Again, let CD cut AB at right angles; CD also bisects AB, that is, AF is equal to FB.

The same construction being made, because the radii EA, FB are equal to one another, the angle EAF is equal (5. 1.) to the angle EBF; and the right angle AFE is equal to the right angle BFE: Therefore, in the two triangles EAF, EBF, there are two angles in one equal to two angles in the other; now the side EF, which is opposite to one of the equal angles in each, is common to both; therefore the other sides are equal to (26. 1.): AF therefore is equal to FB.

COR. 1. Hence, the perpendicular through the middle of a chord, passes through the centre; for this perpendicular is the same as the one let fall from the centre on the same chord, since both of them passes through the middle of the chord.

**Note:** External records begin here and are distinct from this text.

-- ==== Sys2Proof/Safety.lean ====
section
/-! DEFINITION. The terms in which claims are stated: the invariants of the block, when a frame is about to be handled, what an instruction leaves unchanged, and how the handling of a frame ends. -/

namespace Sys2Proof.Machine

/-! ## Addressed frames and enabled functions -/

/-- A frame with this id passes the address filter (R162). -/
def Addressed (c : Cfg) (id : Byte) : Prop := id = c.slaveId ∨ id = 255

/-- The function code has its handler (R165): it stands in the table of R24 and its bit is set. -/
def Enabled (c : Cfg) (func : Byte) : Prop :=
  ∃ p ∈ ([(1, 0), (2, 1), (3, 2), (4, 3), (5, 4), (6, 5), (15, 6), (16, 7)] : List (Byte × Nat)),
    p.1 = func ∧ c.handlerEn.getLsbD p.2 = true

/-! ## Rejected frames -/

/-- The decoder rejects the frame (R163): it is `DAMAGED` or has a wrong CRC. -/
def RejectedBytes (f : Frame) : Prop :=
  (decodeRequest f).result = .damaged ∨ (decodeRequest f).result = .crcMismatch

/-- `DISP_OUT` of a rejected frame (R162, R163, R306): the address filter comes first. -/
def RejectedOutcome (c : Cfg) (id : Byte) (out : DispOut) : Prop :=
  (Addressed c id → out = .parseFailed) ∧ (¬ Addressed c id → out = .unaddressed)

/-- Where the engine can be in a rejected frame: before the decode step; decoded and not yet dispatched; or suppressed and not yet
ended. No handler ever sees it (R165). `REQ` is what R140's pseudocode writes (log entry 11). -/
def Rejected (s : State) : Prop :=
  RejectedBytes s.frame ∧
    (s.pos = .decode ∨
      (s.req = decodeRequest s.frame ∧
        (s.pos = .dispatch ∨
          (s.pos = .encode ∧ s.resp.unanswered = true ∧ RejectedOutcome s.cfg s.req.id s.dispOut))))

/-- The internal steps that a rejected frame still needs: the decode, the dispatcher, the end (R250, R252). -/
def stepsLeft (p : Pos) : Nat :=
  match p with
  | .decode => 3
  | .dispatch => 2
  | .access _ _ => 0
  | .finish => 0
  | .encode => 1

/-! ## Invariants -/

/-- `ACC` counts every byte, stores the first `ACC_DEPTH` and flags the rest (R31). -/
def accWf (a : Acc) : Prop :=
  a.bytes.length = min a.len Config.accDepth ∧ (a.ovf = true ↔ Config.accDepth < a.len)

/-- A taken frame is what `ACC` held (R247). -/
def frameWf (f : Frame) : Prop :=
  f.bytes.length = min f.len Config.accDepth ∧ (f.ovf = true ↔ Config.accDepth < f.len)

/-- A queue of length `n` respects its depth (R30, R41). -/
def withinDepth (depth : Option Nat) (n : Nat) : Prop := ∀ d, depth = some d → n ≤ d

/-- What holds of the block's state at reset and after every step. -/
structure Inv (s : State) : Prop where
  /-- No queue has depth 0 (R9). -/
  params : paramsLegal s.params = true
  /-- No capacity is above 65536 (R28). -/
  cfg : cfgLegal s.cfg = true
  /-- The banks are in canonical form (log entry 18) and list only cells that exist (R62, R65). -/
  banks : banksWf s.cfg s.banks = true
  /-- The event multiset is in canonical form (log entry 12). -/
  queueOrder : queueSorted s.cbQueue = true
  /-- At most `CB_DEPTH` events (R41). -/
  queueFits : withinDepth s.params.cbDepth s.cbQueue.length
  /-- At most `RX_FIFO_DEPTH` items (R30). -/
  fifoFits : withinDepth s.params.rxFifoDepth s.rxFifo.length
  /-- R31. -/
  acc : accWf s.acc
  /-- R247. -/
  frame : frameWf s.frame
  /-- A frame is never empty (R247). -/
  frameNonempty : s.frState = .process ∨ s.frState = .transmit ∨ s.frState = .settle → 0 < s.frame.len
  /-- `REQ` is the decode of the frame once the decode step is done, and until the frame's reply and settle wait are over (R150);
  of a rejected frame too, as the model reads R140 (log entry 11). -/
  decoded : (s.frState = .process ∧ s.pos ≠ .decode) ∨ s.frState = .transmit ∨ s.frState = .settle →
    s.req = decodeRequest s.frame
  /-- The silence timer has not expired (R247, R319). -/
  idle : s.frState = .receive → s.idleUs.toNat < (tSilent s.cfg).toNat
  /-- The settle timer has not expired (R255, R319). -/
  settle : s.frState = .settle → s.settleUs.toNat < (tSilent s.cfg).toNat
  /-- In `RECEIVE` no last frame has been taken (R251, R255). -/
  receiving : s.frState = .receive → s.final = false
  /-- A last frame has a cause (R249, R313). -/
  finalCause : s.final = true → s.exitCause ≠ .none
  /-- A cause means that the run ends after this frame, or has ended (R249, R254, R313). -/
  causeEnds : s.exitCause ≠ .none → s.final = true ∨ s.frState = .halted
  /-- `HALTED` has a cause, and the receive queue is empty (R315). -/
  halted : s.frState = .halted → s.exitCause ≠ .none ∧ s.rxFifo = []
  /-- A lost byte ends the run (R313). -/
  overrun : s.fault.rxOverrun = true → s.exitCause ≠ .none
  /-- In `TRANSMIT` a byte is on offer (R253). -/
  offering : s.frState = .transmit → s.txPtr < s.txBuf.length
  /-- Every ADU on offer carries the CRC of its bytes (R133, R233). -/
  aduCrc : s.frState = .transmit → crc16 s.txBuf = 0
  /-- Ticks are held only in `RECEIVE` (R245, log entry 8). -/
  held : s.frState ≠ .receive → s.ticksHeld = 0
  /-- While reset is asserted the block holds its reset values (R340, R341; the model's reading, log entry 10). -/
  resetValues : s.inReset = true → s = blockReset true s

/-- The reply discipline: a frame is handled only if it is addressed to the block, and answered only if it is also no broadcast
(R162, R166, R169). -/
structure ReplyInv (s : State) : Prop where
  /-- A rejected frame never comes near a handler (R163, R165). -/
  rejected : s.frState = .process → RejectedBytes s.frame → Rejected s
  /-- A handler runs only for an addressed frame. -/
  handling : ∀ i buf, s.frState = .process → s.pos = .access i buf → Addressed s.cfg s.req.id
  /-- Step 4 is reached only by an addressed frame. -/
  finishing : s.frState = .process → s.pos = .finish → Addressed s.cfg s.req.id
  /-- The encoder has leave to answer only a frame that carries the block's id and is no broadcast. -/
  encoding : s.frState = .process → s.pos = .encode → s.resp.unanswered = false →
    s.req.id = s.cfg.slaveId ∧ s.req.id ≠ 255
  /-- An ADU is on offer only for such a frame: its first byte is the block's id. -/
  transmitting : s.frState = .transmit →
    s.req.id = s.cfg.slaveId ∧ s.req.id ≠ 255 ∧ s.frame.bytes.head? = some s.cfg.slaveId

/-! ## Handling a frame -/

/-- A decoded frame is about to be dispatched, and the engine may run it through. -/
def Ready (s : State) : Prop := s.frState = .process ∧ s.pos = .dispatch ∧ s.quantum = none

/-- The frame's handler runs: it is addressed and its function code is enabled. -/
def Handled (s : State) (id func : Byte) : Prop := Addressed s.cfg id ∧ Enabled s.cfg func

/-- What neither the handling of a frame nor a host operation ever changes. -/
structure CoreKeeps (s t : State) : Prop where
  cfg : t.cfg = s.cfg
  params : t.params = s.params
  rxOverrun : t.fault.rxOverrun = s.fault.rxOverrun
  frame : t.frame = s.frame
  req : t.req = s.req
  final : t.final = s.final
  exitCause : t.exitCause = s.exitCause
  settleUs : t.settleUs = s.settleUs
  inReset : t.inReset = s.inReset
  rxEnded : t.rxEnded = s.rxEnded
  quantum : t.quantum = s.quantum
  sched : t.sched = s.sched
  wire : t.wire = s.wire
  delivered : t.delivered = s.delivered

/-- What the handling of a frame never changes. -/
structure FrameKeeps (s t : State) : Prop extends CoreKeeps s t where
  hostResp : t.hostResp = s.hostResp

/-- The receiver's side is untouched: a reply is about to be sent. -/
structure ReceiverKeeps (s t : State) : Prop where
  rxFifo : t.rxFifo = s.rxFifo
  acc : t.acc = s.acc
  idleUs : t.idleUs = s.idleUs
  ticksHeld : t.ticksHeld = s.ticksHeld

/-- The event queue and its overflow bit are untouched. -/
def QueueKeeps (s t : State) : Prop := t.cbQueue = s.cbQueue ∧ t.fault.cbOverflow = s.fault.cbOverflow

/-- The frame is answered: the reply with body `p` and its CRC is on offer from its first byte (R251). -/
def Answered (s t : State) (p : List Byte) : Prop :=
  t.frState = .transmit ∧ t.txBuf = withCrc p ∧ t.txPtr = 0 ∧ ReceiverKeeps s t

/-- The frame is not answered (R251): the block halts if it was the last one, else it is back in `RECEIVE` with the timer armed. -/
def Dropped (s t : State) : Prop :=
  t.txBuf = s.txBuf ∧ t.txPtr = s.txPtr ∧
    (if s.final then t.frState = .halted ∧ t.rxFifo = [] ∧ t.acc = s.acc ∧ t.idleUs = s.idleUs
     else t.frState = .receive ∧ t.rxFifo = s.rxFifo ∧ t.acc = emptyAcc ∧ t.idleUs = 0) ∧
    t.ticksHeld = 0

/-- The end of a frame that reached step 3: answered with body `p`, or suppressed by the broadcast override (R166, R251). -/
def Concluded (s t : State) (id : Byte) (p : List Byte) : Prop :=
  (id = 255 → Dropped s t ∧ t.dispOut = .broadcastSuppressed ∧ t.resp.unanswered = true) ∧
  (id ≠ 255 → Answered s t p ∧ t.dispOut = .dispatched)

/-- The exception response with code `code` (R99, R301): its body. -/
def exceptionBody (id func code : Byte) : List Byte := [id, func ||| 0x80, code]

/-- The end of a frame that raised exception `code` (R223, R301): recorded in `RESP`, and answered by an exception response unless the
frame is a broadcast. -/
def Excepted (s t : State) (id func code : Byte) : Prop :=
  Concluded s t id (exceptionBody id func code) ∧ t.resp.func = func ||| 0x80 ∧ t.resp.err = code

/-! ## The length check -/

/-- The number of received bytes is the one the function code fixes (R91). -/
def LengthFits (bytes : List Byte) : Prop :=
  (bytes.getD 1 0 ∈ ([1, 2, 3, 4, 5, 6] : List Byte) ∧ bytes.length = 8) ∨
    (bytes.getD 1 0 ∈ ([15, 16] : List Byte) ∧ 7 ≤ bytes.length ∧ bytes.length = 9 + (bytes.getD 6 0).toNat)

/-! ## The shapes of the requests -/

/-- The two bit reads (R181, R182). -/
def BitRead (i : Instr) (k : BankId) (id func : Byte) (addr qty : Word) : Prop :=
  (i = .rdCoils id addr qty ∧ k = .coil ∧ func = 1) ∨ (i = .rdDiscrete id addr qty ∧ k = .di ∧ func = 2)

/-- The two word reads (R183, R184). -/
def WordRead (i : Instr) (k : BankId) (id func : Byte) (addr qty : Word) : Prop :=
  (i = .rdHolding id addr qty ∧ k = .hr ∧ func = 3) ∨ (i = .rdInput id addr qty ∧ k = .ir ∧ func = 4)

/-- The two single writes (R200, R201): the bank, the value stored, the raw argument. -/
def SingleWrite (i : Instr) (k : BankId) (id func : Byte) (addr arg value : Word) : Prop :=
  (i = .wrCoil id addr arg ∧ k = .coil ∧ func = 5 ∧ value = (if arg = 0 then 0 else 1)) ∨
    (i = .wrReg id addr arg ∧ k = .hr ∧ func = 6 ∧ value = arg)

/-- The two multiple writes (R202, R203): the bank, the number of cells written, and value number `j`. -/
def MultiWrite (i : Instr) (k : BankId) (id func : Byte) (addr qty : Word) (data : List Byte) (n : Nat)
    (value : Nat → Word) : Prop :=
  (i = .wrCoils id addr qty data ∧ k = .coil ∧ func = 15 ∧ n = min qty.toNat (8 * data.length) ∧
      ∀ j, value j = if (data.getD (j / 8) 0).getLsbD (j % 8) then 1 else 0) ∨
    (i = .wrRegs id addr qty data ∧ k = .hr ∧ func = 16 ∧ n = min qty.toNat (data.length / 2) ∧
      ∀ j, value j = be16 (data.getD (2 * j) 0) (data.getD (2 * j + 1) 0))

/-- The nine requests of the wire: the id and function code each carries. -/
def WireRequest (i : Instr) (id func : Byte) : Prop :=
  (∃ a q, i = .rdCoils id a q ∧ func = 1) ∨ (∃ a q, i = .rdDiscrete id a q ∧ func = 2) ∨
  (∃ a q, i = .rdHolding id a q ∧ func = 3) ∨ (∃ a q, i = .rdInput id a q ∧ func = 4) ∨
  (∃ a v, i = .wrCoil id a v ∧ func = 5) ∨ (∃ a v, i = .wrReg id a v ∧ func = 6) ∨
  (∃ a q d, i = .wrCoils id a q d ∧ func = 15) ∨ (∃ a q d, i = .wrRegs id a q d ∧ func = 16) ∨
  (i = .illegalFn id func)

/-- The four Gets (R283 to R286). -/
def HostGetOp (i : Instr) (k : BankId) (addr : Word) : Prop :=
  (i = .getDi addr ∧ k = .di) ∨ (i = .getCoil addr ∧ k = .coil) ∨ (i = .getIr addr ∧ k = .ir) ∨
    (i = .getHr addr ∧ k = .hr)

/-- The four Sets (R287 to R290): the value stored is `value != 0` in a bit bank. -/
def HostSetOp (i : Instr) (k : BankId) (addr value stored : Word) : Prop :=
  (i = .setDi addr value ∧ k = .di ∧ stored = if value = 0 then 0 else 1) ∨
  (i = .setCoil addr value ∧ k = .coil ∧ stored = if value = 0 then 0 else 1) ∨
  (i = .setIr addr value ∧ k = .ir ∧ stored = value) ∨ (i = .setHr addr value ∧ k = .hr ∧ stored = value)

/-- What a host operation never changes: all but the banks, the event queue, its overflow bit and the answer (R291). -/
structure HostKeeps (s t : State) : Prop extends CoreKeeps s t where
  frState : t.frState = s.frState
  pos : t.pos = s.pos
  resp : t.resp = s.resp
  dispOut : t.dispOut = s.dispOut
  txBuf : t.txBuf = s.txBuf
  txPtr : t.txPtr = s.txPtr
  receiver : ReceiverKeeps s t

/-! ## Events -/

/-- The access events of `n` accesses from address `a` on, in order: one for each cell with a callback (R187, R206). -/
def accessEvents (c : Cfg) (k : BankId) (kind : CbKind) (a n : Nat) (value : Nat → Word) : List CbEvent :=
  ((List.range n).filter (fun i => cbEnabled c k (a + i))).map (fun i => ⟨k, kind, a + i, value i⟩)

/-- The events of `l`, emitted in this order, for which the queue has room: all of them when it is unbounded (R281). -/
def eventsKept (s : State) (l : List CbEvent) : List CbEvent :=
  match s.params.cbDepth with
  | none => l
  | some d => l.take (d - s.cbQueue.length)

/-- The events `l` have been emitted, in this order and with none taken between: those that find room are in the queue, and the
overflow bit is set if one of them found none (R281, R314). -/
def Emitted (s t : State) (l : List CbEvent) : Prop :=
  t.cbQueue.Perm (s.cbQueue ++ eventsKept s l) ∧
    t.fault.cbOverflow = (s.fault.cbOverflow || decide ((eventsKept s l).length < l.length))

/-! ## Runs -/

/-- The state after `n` steps, if none of them stops. -/
def runTo (n : Nat) (s t : State) : Prop := Host.Core.run Sys2Proof.core n s = .next t

end Sys2Proof.Machine
end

COR. 2. It likewise follows, that the perpendicular drawn through the middle of a chord, and terminated both ways by the circumference of the circle, is a diameter, and the middle point of that diameter is therefore the centre of

the circle.

PROP. IV. THEOR.

If in a circle two straight lines cut one another, which do not both pass through the centre, they do not bisect each other.

Let ABCD be a circle, and AC, BD two straight lines in it, which cut one another in the point E, and do not both pass through the centre: AC, BD do not bisect one another.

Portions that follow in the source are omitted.